= Garpiya =

Russian combat drone

Garpiya is a family of Russian long-range combat drone produced by IEMZ Kupol for use in the Russo-Ukrainian War.

== Manufacturing ==
The Garpiya is produced by IEMZ Kupol which is a subsidiary of Almaz-Antey. IEMZ Kupol has set up a factory in China to produce kits for export to Russia. The main Russian manufacturing facility for Garpiyas is in Izhevsk, located in a former concrete plant acquired by IEMZ Kupol in 2020.

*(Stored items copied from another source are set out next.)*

-- ==== Sys2Proof/Machine/Session.lean ====
section
/-!
DEFINITION. The host's operations over a session beside `Start` (`State.start`) and the state change of `Next` (`step`):
the result `Next` returns, `Peek`, and the event stream (spec/45_sequence.md R176, R177, R184).
-/

namespace Sys2Proof.Machine

/-- The result `Next` returns: `End` once the session has ended or failed (R182), else the result the step added to the
stream (R177, R178); nothing only where there is no next state, which never is (R194). -/
def nextResult (s : State) : Option StepResult :=
  if s.status = .running then
    match step s with
    | .next t => t.results.getLast?
    | .fault _ => none
    | .refused _ => none
  else some .endOfSequence

/-- `Peek(s)`: the result `Next(s)` would return, and the session unchanged (R184). -/
def peek (s : State) : Option StepResult × State := (nextResult s, s)

/-- The events a result carries (R177). -/
def StepResult.events : StepResult → List CrcCheck
  | .packet _ _ evs => evs
  | .endOfSequence => []
  | .error _ _ => []

/-- The event stream: the events of the results in order (R177). -/
def State.eventStream (s : State) : List CrcCheck := s.results.flatMap StepResult.events

end Sys2Proof.Machine
end

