-- ==== Sys2Proof/Laws/PerInstr.lean ====
section
/-!
SUPPORT. Facts about every instruction as syntax, one lemma per constructor: how long its encoding is, and that a row agrees
with the default tables of its kind.
-/

namespace Sys2Proof.Laws

open Sys2Proof.Machine

/-- An encoding is one 16-bit word, 4 bytes or 8 bytes: it fits into what a step reads. -/
def EncodingFits.Statement (i : Instr) : Prop :=
  (encode i).length = 2 ∨ (encode i).length = 4 ∨ (encode i).length = 8

/-- A `WRITE_` row's entry is the default table's entry of its id (R36 to R40), a `CMD_` row's command that of its code
(R146). -/
def RowMatchesItsTable.Statement (i : Instr) : Prop :=
  match i.form with
  | .write k e => findReg (defaultRegTables.get k) e.id = some e
  | .command k e => findCmd (defaultCmdTables.get k) e.code = some e.command
  | .word32 | .word16 | .type1Wide _ | .type1Narrow _ | .afterFdri => True
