/-- Every instruction at a header is a settled procedure, and what it yields is one of those above. -/
theorem exec_yields (i : Instr) (s : State) (h : i.place = .header) : Settles i s :=
  match i, h with
  | .autoCrc _, h => absurd (show Place.afterFdri = .header from h) (by decide)
  | .dummy32, _ => settles_dummy32 s
  | .dummy16, _ => settles_dummy16 s
  | .widthDetect, _ => settles_widthDetect s
  | .sync32, _ => settles_sync32 s
  | .sync16, _ => settles_sync16 s
  | .nop32, _ => settles_nop32 s
  | .nop16, _ => settles_nop16 s
  | .t1write32 reg ignored wc, _ => settles_t1write32 reg ignored wc s
  | .t1write16 reg wc, _ => settles_t1write16 reg wc s
  | .t2write wc, _ => settles_t2write wc s
  | .lwrite low, _ => settles_lwrite low s
  | .bugFdri, _ => settles_bugFdri s
  | .writeCrcVirtexOriginal ignored wc, _ => settles_writeCrcVirtexOriginal ignored wc s
  | .writeFarVirtexOriginal ignored wc, _ => settles_writeFarVirtexOriginal ignored wc s
  | .writeFdriVirtexOriginal ignored wc, _ => settles_writeFdriVirtexOriginal ignored wc s
  | .writeCmdVirtexOriginal ignored wc, _ => settles_writeCmdVirtexOriginal ignored wc s
  | .writeCtl0VirtexOriginal ignored wc, _ => settles_writeCtl0VirtexOriginal ignored wc s
  | .writeMaskVirtexOriginal ignored wc, _ => settles_writeMaskVirtexOriginal ignored wc s
  | .writeLoutVirtexOriginal ignored wc, _ => settles_writeLoutVirtexOriginal ignored wc s
  | .writeCor0VirtexOriginal ignored wc, _ => settles_writeCor0VirtexOriginal ignored wc s
  | .writeFlrVirtexOriginal ignored wc, _ => settles_writeFlrVirtexOriginal ignored wc s
  | .writeCrcVirtexII ignored wc, _ => settles_writeCrcVirtexII ignored wc s
  | .writeFarVirtexII ignored wc, _ => settles_writeFarVirtexII ignored wc s
  | .writeFdriVirtexII ignored wc, _ => settles_writeFdriVirtexII ignored wc s
  | .writeCmdVirtexII ignored wc, _ => settles_writeCmdVirtexII ignored wc s
  | .writeCtl0VirtexII ignored wc, _ => settles_writeCtl0VirtexII ignored wc s
  | .writeMaskVirtexII ignored wc, _ => settles_writeMaskVirtexII ignored wc s
  | .writeLoutVirtexII ignored wc, _ => settles_writeLoutVirtexII ignored wc s
  | .writeCor0VirtexII ignored wc, _ => settles_writeCor0VirtexII ignored wc s
  | .writeMfwrVirtexII ignored wc, _ => settles_writeMfwrVirtexII ignored wc s
  | .writeFlrVirtexII ignored wc, _ => settles_writeFlrVirtexII ignored wc s
  | .writeKeyVirtexII ignored wc, _ => settles_writeKeyVirtexII ignored wc s
  | .writeCbcVirtexII ignored wc, _ => settles_writeCbcVirtexII ignored wc s
  | .writeIdcodeVirtexII ignored wc, _ => settles_writeIdcodeVirtexII ignored wc s
  | .writeCrcVirtexIVPlus ignored wc, _ => settles_writeCrcVirtexIVPlus ignored wc s
  | .writeFarVirtexIVPlus ignored wc, _ => settles_writeFarVirtexIVPlus ignored wc s
  | .writeFdriVirtexIVPlus ignored wc, _ => settles_writeFdriVirtexIVPlus ignored wc s
  | .writeCmdVirtexIVPlus ignored wc, _ => settles_writeCmdVirtexIVPlus ignored wc s
  | .writeCtl0VirtexIVPlus ignored wc, _ => settles_writeCtl0VirtexIVPlus ignored wc s
  | .writeMaskVirtexIVPlus ignored wc, _ => settles_writeMaskVirtexIVPlus ignored wc s
  | .writeLoutVirtexIVPlus ignored wc, _ => settles_writeLoutVirtexIVPlus ignored wc s
  | .writeCor0VirtexIVPlus ignored wc, _ => settles_writeCor0VirtexIVPlus ignored wc s
  | .writeMfwrVirtexIVPlus ignored wc, _ => settles_writeMfwrVirtexIVPlus ignored wc s
  | .writeCbcVirtexIVPlus ignored wc, _ => settles_writeCbcVirtexIVPlus ignored wc s
  | .writeIdcodeVirtexIVPlus ignored wc, _ => settles_writeIdcodeVirtexIVPlus ignored wc s
  | .writeAxssVirtexIVPlus ignored wc, _ => settles_writeAxssVirtexIVPlus ignored wc s
  | .writeCor1VirtexIVPlus ignored wc, _ => settles_writeCor1VirtexIVPlus ignored wc s
  | .writeCsobVirtexIVPlus ignored wc, _ => settles_writeCsobVirtexIVPlus ignored wc s
  | .writeWbstarVirtexIVPlus ignored wc, _ => settles_writeWbstarVirtexIVPlus ignored wc s
  | .writeTimerVirtexIVPlus ignored wc, _ => settles_writeTimerVirtexIVPlus ignored wc s
  | .writeRbcrcSwVirtexIVPlus ignored wc, _ => settles_writeRbcrcSwVirtexIVPlus ignored wc s
  | .writeCtl1VirtexIVPlus ignored wc, _ => settles_writeCtl1VirtexIVPlus ignored wc s
  | .writeBspiVirtexIVPlus ignored wc, _ => settles_writeBspiVirtexIVPlus ignored wc s
  | .writeCrcSpartan3A wc, _ => settles_writeCrcSpartan3A wc s
  | .writeFarMajSpartan3A wc, _ => settles_writeFarMajSpartan3A wc s
  | .writeFarMinSpartan3A wc, _ => settles_writeFarMinSpartan3A wc s
  | .writeFdriSpartan3A wc, _ => settles_writeFdriSpartan3A wc s
  | .writeCmdSpartan3A wc, _ => settles_writeCmdSpartan3A wc s
  | .writeCtl0Spartan3A wc, _ => settles_writeCtl0Spartan3A wc s
  | .writeMaskSpartan3A wc, _ => settles_writeMaskSpartan3A wc s
  | .writeLoutSpartan3A wc, _ => settles_writeLoutSpartan3A wc s
  | .writeCor1Spartan3A wc, _ => settles_writeCor1Spartan3A wc s
  | .writeCor2Spartan3A wc, _ => settles_writeCor2Spartan3A wc s
  | .writePwrdnSpartan3A wc, _ => settles_writePwrdnSpartan3A wc s
  | .writeFlrSpartan3A wc, _ => settles_writeFlrSpartan3A wc s
  | .writeIdcodeSpartan3A wc, _ => settles_writeIdcodeSpartan3A wc s
  | .writeSnowplowSpartan3A wc, _ => settles_writeSnowplowSpartan3A wc s
  | .writeHcOptSpartan3A wc, _ => settles_writeHcOptSpartan3A wc s
  | .writeCsboSpartan3A wc, _ => settles_writeCsboSpartan3A wc s
  | .writeGeneral1Spartan3A wc, _ => settles_writeGeneral1Spartan3A wc s
  | .writeGeneral2Spartan3A wc, _ => settles_writeGeneral2Spartan3A wc s
  | .writeModeSpartan3A wc, _ => settles_writeModeSpartan3A wc s
  | .writePuGweSpartan3A wc, _ => settles_writePuGweSpartan3A wc s
  | .writePuGtsSpartan3A wc, _ => settles_writePuGtsSpartan3A wc s
  | .writeMfwrSpartan3A wc, _ => settles_writeMfwrSpartan3A wc s
  | .writeCclkFreqSpartan3A wc, _ => settles_writeCclkFreqSpartan3A wc s
  | .writeSeuOptSpartan3A wc, _ => settles_writeSeuOptSpartan3A wc s
  | .writeExpSignSpartan3A wc, _ => settles_writeExpSignSpartan3A wc s
  | .writeRdbkSignSpartan3A wc, _ => settles_writeRdbkSignSpartan3A wc s
  | .writeCrcSpartan6 wc, _ => settles_writeCrcSpartan6 wc s
  | .writeFarMajSpartan6 wc, _ => settles_writeFarMajSpartan6 wc s
  | .writeFarMinSpartan6 wc, _ => settles_writeFarMinSpartan6 wc s
  | .writeFdriSpartan6 wc, _ => settles_writeFdriSpartan6 wc s
  | .writeCmdSpartan6 wc, _ => settles_writeCmdSpartan6 wc s
  | .writeCtl0Spartan6 wc, _ => settles_writeCtl0Spartan6 wc s
  | .writeMaskSpartan6 wc, _ => settles_writeMaskSpartan6 wc s
  | .writeLoutSpartan6 wc, _ => settles_writeLoutSpartan6 wc s
  | .writeCor1Spartan6 wc, _ => settles_writeCor1Spartan6 wc s
  | .writeCor2Spartan6 wc, _ => settles_writeCor2Spartan6 wc s
  | .writePwrdnSpartan6 wc, _ => settles_writePwrdnSpartan6 wc s
  | .writeFlrSpartan6 wc, _ => settles_writeFlrSpartan6 wc s
  | .writeIdcodeSpartan6 wc, _ => settles_writeIdcodeSpartan6 wc s
  | .writeCwdtSpartan6 wc, _ => settles_writeCwdtSpartan6 wc s
  | .writeHcOptSpartan6 wc, _ => settles_writeHcOptSpartan6 wc s
  | .writeCsboSpartan6 wc, _ => settles_writeCsboSpartan6 wc s
  | .writeGeneral1Spartan6 wc, _ => settles_writeGeneral1Spartan6 wc s
  | .writeGeneral2Spartan6 wc, _ => settles_writeGeneral2Spartan6 wc s
  | .writeGeneral3Spartan6 wc, _ => settles_writeGeneral3Spartan6 wc s
  | .writeGeneral4Spartan6 wc, _ => settles_writeGeneral4Spartan6 wc s
  | .writeGeneral5Spartan6 wc, _ => settles_writeGeneral5Spartan6 wc s
  | .writeModeSpartan6 wc, _ => settles_writeModeSpartan6 wc s
  | .writePuGweSpartan6 wc, _ => settles_writePuGweSpartan6 wc s
  | .writePuGtsSpartan6 wc, _ => settles_writePuGtsSpartan6 wc s
  | .writeMfwrSpartan6 wc, _ => settles_writeMfwrSpartan6 wc s
  | .writeCclkFreqSpartan6 wc, _ => settles_writeCclkFreqSpartan6 wc s
  | .writeSeuOptSpartan6 wc, _ => settles_writeSeuOptSpartan6 wc s
  | .writeExpSignSpartan6 wc, _ => settles_writeExpSignSpartan6 wc s
  | .writeRdbkSignSpartan6 wc, _ => settles_writeRdbkSignSpartan6 wc s
  | .writeEyeMaskSpartan6 wc, _ => settles_writeEyeMaskSpartan6 wc s
  | .writeCbcRegSpartan6 wc, _ => settles_writeCbcRegSpartan6 wc s
  | .cmdNullVirtexOriginal ignored, _ => settles_cmdNullVirtexOriginal ignored s
  | .cmdWcfgVirtexOriginal ignored, _ => settles_cmdWcfgVirtexOriginal ignored s
  | .cmdLfrmVirtexOriginal ignored, _ => settles_cmdLfrmVirtexOriginal ignored s
  | .cmdRcfgVirtexOriginal ignored, _ => settles_cmdRcfgVirtexOriginal ignored s
  | .cmdStartVirtexOriginal ignored, _ => settles_cmdStartVirtexOriginal ignored s
  | .cmdRcapVirtexOriginal ignored, _ => settles_cmdRcapVirtexOriginal ignored s
  | .cmdRcrcVirtexOriginal ignored, _ => settles_cmdRcrcVirtexOriginal ignored s
  | .cmdAghighVirtexOriginal ignored, _ => settles_cmdAghighVirtexOriginal ignored s
  | .cmdSwitchVirtexOriginal ignored, _ => settles_cmdSwitchVirtexOriginal ignored s
  | .cmdNullVirtexII ignored, _ => settles_cmdNullVirtexII ignored s
  | .cmdWcfgVirtexII ignored, _ => settles_cmdWcfgVirtexII ignored s
  | .cmdMfwrVirtexII ignored, _ => settles_cmdMfwrVirtexII ignored s
  | .cmdLfrmVirtexII ignored, _ => settles_cmdLfrmVirtexII ignored s
  | .cmdRcfgVirtexII ignored, _ => settles_cmdRcfgVirtexII ignored s
  | .cmdStartVirtexII ignored, _ => settles_cmdStartVirtexII ignored s
  | .cmdRcapVirtexII ignored, _ => settles_cmdRcapVirtexII ignored s
  | .cmdRcrcVirtexII ignored, _ => settles_cmdRcrcVirtexII ignored s
  | .cmdAghighVirtexII ignored, _ => settles_cmdAghighVirtexII ignored s
  | .cmdSwitchVirtexII ignored, _ => settles_cmdSwitchVirtexII ignored s
  | .cmdGrestoreVirtexII ignored, _ => settles_cmdGrestoreVirtexII ignored s
  | .cmdShutdownVirtexII ignored, _ => settles_cmdShutdownVirtexII ignored s
  | .cmdGcaptureVirtexII ignored, _ => settles_cmdGcaptureVirtexII ignored s
  | .cmdDesynchVirtexII ignored, _ => settles_cmdDesynchVirtexII ignored s
  | .cmdNullVirtexIVPlus ignored, _ => settles_cmdNullVirtexIVPlus ignored s
  | .cmdWcfgVirtexIVPlus ignored, _ => settles_cmdWcfgVirtexIVPlus ignored s
  | .cmdMfwrVirtexIVPlus ignored, _ => settles_cmdMfwrVirtexIVPlus ignored s
  | .cmdLfrmVirtexIVPlus ignored, _ => settles_cmdLfrmVirtexIVPlus ignored s
  | .cmdRcfgVirtexIVPlus ignored, _ => settles_cmdRcfgVirtexIVPlus ignored s
  | .cmdStartVirtexIVPlus ignored, _ => settles_cmdStartVirtexIVPlus ignored s
  | .cmdRcapVirtexIVPlus ignored, _ => settles_cmdRcapVirtexIVPlus ignored s
  | .cmdRcrcVirtexIVPlus ignored, _ => settles_cmdRcrcVirtexIVPlus ignored s
  | .cmdAghighVirtexIVPlus ignored, _ => settles_cmdAghighVirtexIVPlus ignored s
  | .cmdSwitchVirtexIVPlus ignored, _ => settles_cmdSwitchVirtexIVPlus ignored s
  | .cmdGrestoreVirtexIVPlus ignored, _ => settles_cmdGrestoreVirtexIVPlus ignored s
  | .cmdShutdownVirtexIVPlus ignored, _ => settles_cmdShutdownVirtexIVPlus ignored s
  | .cmdGcaptureVirtexIVPlus ignored, _ => settles_cmdGcaptureVirtexIVPlus ignored s
  | .cmdDesynchVirtexIVPlus ignored, _ => settles_cmdDesynchVirtexIVPlus ignored s
  | .cmdIprogVirtexIVPlus ignored, _ => settles_cmdIprogVirtexIVPlus ignored s
  | .cmdCrccVirtexIVPlus ignored, _ => settles_cmdCrccVirtexIVPlus ignored s
  | .cmdLtimerVirtexIVPlus ignored, _ => settles_cmdLtimerVirtexIVPlus ignored s
  | .cmdBspiReadVirtexIVPlus ignored, _ => settles_cmdBspiReadVirtexIVPlus ignored s
  | .cmdFallEdgeVirtexIVPlus ignored, _ => settles_cmdFallEdgeVirtexIVPlus ignored s
  | .cmdNullSpartan3A, _ => settles_cmdNullSpartan3A s
  | .cmdWcfgSpartan3A, _ => settles_cmdWcfgSpartan3A s
  | .cmdMfwrSpartan3A, _ => settles_cmdMfwrSpartan3A s
  | .cmdLfrmSpartan3A, _ => settles_cmdLfrmSpartan3A s
  | .cmdRcfgSpartan3A, _ => settles_cmdRcfgSpartan3A s
  | .cmdStartSpartan3A, _ => settles_cmdStartSpartan3A s
  | .cmdRcrcSpartan3A, _ => settles_cmdRcrcSpartan3A s
  | .cmdAghighSpartan3A, _ => settles_cmdAghighSpartan3A s
  | .cmdGrestoreSpartan3A, _ => settles_cmdGrestoreSpartan3A s
  | .cmdShutdownSpartan3A, _ => settles_cmdShutdownSpartan3A s
  | .cmdDesynchSpartan3A, _ => settles_cmdDesynchSpartan3A s
  | .cmdIprogSpartan3A, _ => settles_cmdIprogSpartan3A s
  | .cmdNullSpartan6, _ => settles_cmdNullSpartan6 s
  | .cmdWcfgSpartan6, _ => settles_cmdWcfgSpartan6 s
  | .cmdMfwrSpartan6, _ => settles_cmdMfwrSpartan6 s
  | .cmdLfrmSpartan6, _ => settles_cmdLfrmSpartan6 s
  | .cmdRcfgSpartan6, _ => settles_cmdRcfgSpartan6 s
  | .cmdStartSpartan6, _ => settles_cmdStartSpartan6 s
  | .cmdRcrcSpartan6, _ => settles_cmdRcrcSpartan6 s
  | .cmdAghighSpartan6, _ => settles_cmdAghighSpartan6 s
  | .cmdGrestoreSpartan6, _ => settles_cmdGrestoreSpartan6 s
  | .cmdShutdownSpartan6, _ => settles_cmdShutdownSpartan6 s
  | .cmdDesynchSpartan6, _ => settles_cmdDesynchSpartan6 s
  | .cmdIprogSpartan6, _ => settles_cmdIprogSpartan6 s

/-- What an instruction at a header can answer: a commit or an error. -/
theorem exec_cases (i : Instr) (s : State) (h : i.place = .header) :
    (∃ y, YieldsFrom s y ∧ exec i s = .next (s.commit y)) ∨ ∃ k a, exec i s = .next (s.fail k a) := by
  obtain ⟨r, hr, hy⟩ := exec_yields i s h
  rw [hr]
  match r, hy with
  | .ok y, hy => exact .inl ⟨y, hy y rfl, rfl⟩
  | .error (.raise k a), _ => exact .inr ⟨k, a, rfl⟩

/-- What AUTOCRC on its own can answer. -/
theorem exec_autoCrc_cases (v : BitVec 32) (s : State) :
    (∃ h, s.autoCrc = true ∧ fdriPacketOffset s = some h ∧ s.position + 4 ≤ s.buf.len ∧
      exec (.autoCrc v) s =
        .next
          { s with
            position := s.position + 4
            checksum := afterAutoCheck v s.checksum
            results := attachEvent s.results (crcCheck s.position (.bits32 v) s.checksum) }) ∨
    (∃ h, exec (.autoCrc v) s = .next (s.fail .truncated h)) ∨
    exec (.autoCrc v) s = .next (s.fail .unexpectedWord s.position) := by
  have e : exec (.autoCrc v) s = .next (autoWord s v) := rfl
  rw [e]
  unfold autoWord
  split
  · rename_i ha hf
    split
    · exact .inl ⟨_, ha, hf, ‹_›, rfl⟩
    · exact .inr (.inl ⟨_, rfl⟩)
  · exact .inr (.inr rfl)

The Garpiya incorporate engines, parts, and technology from China but is assembled in Russia. According to the company, 500 drones were produced in the second half of 2023 and 2,000 were produced in the first half of 2024.
== Combat history ==
Their use and production was first extensively reported on by Reuters in 2024. According to Reuters, the Garpiya-A1 has been used against Ukrainian civilian and military targets in the Russo-Ukrainian war. In 2025, around 500 Garpiya variants were reportedly being used each month in Ukraine.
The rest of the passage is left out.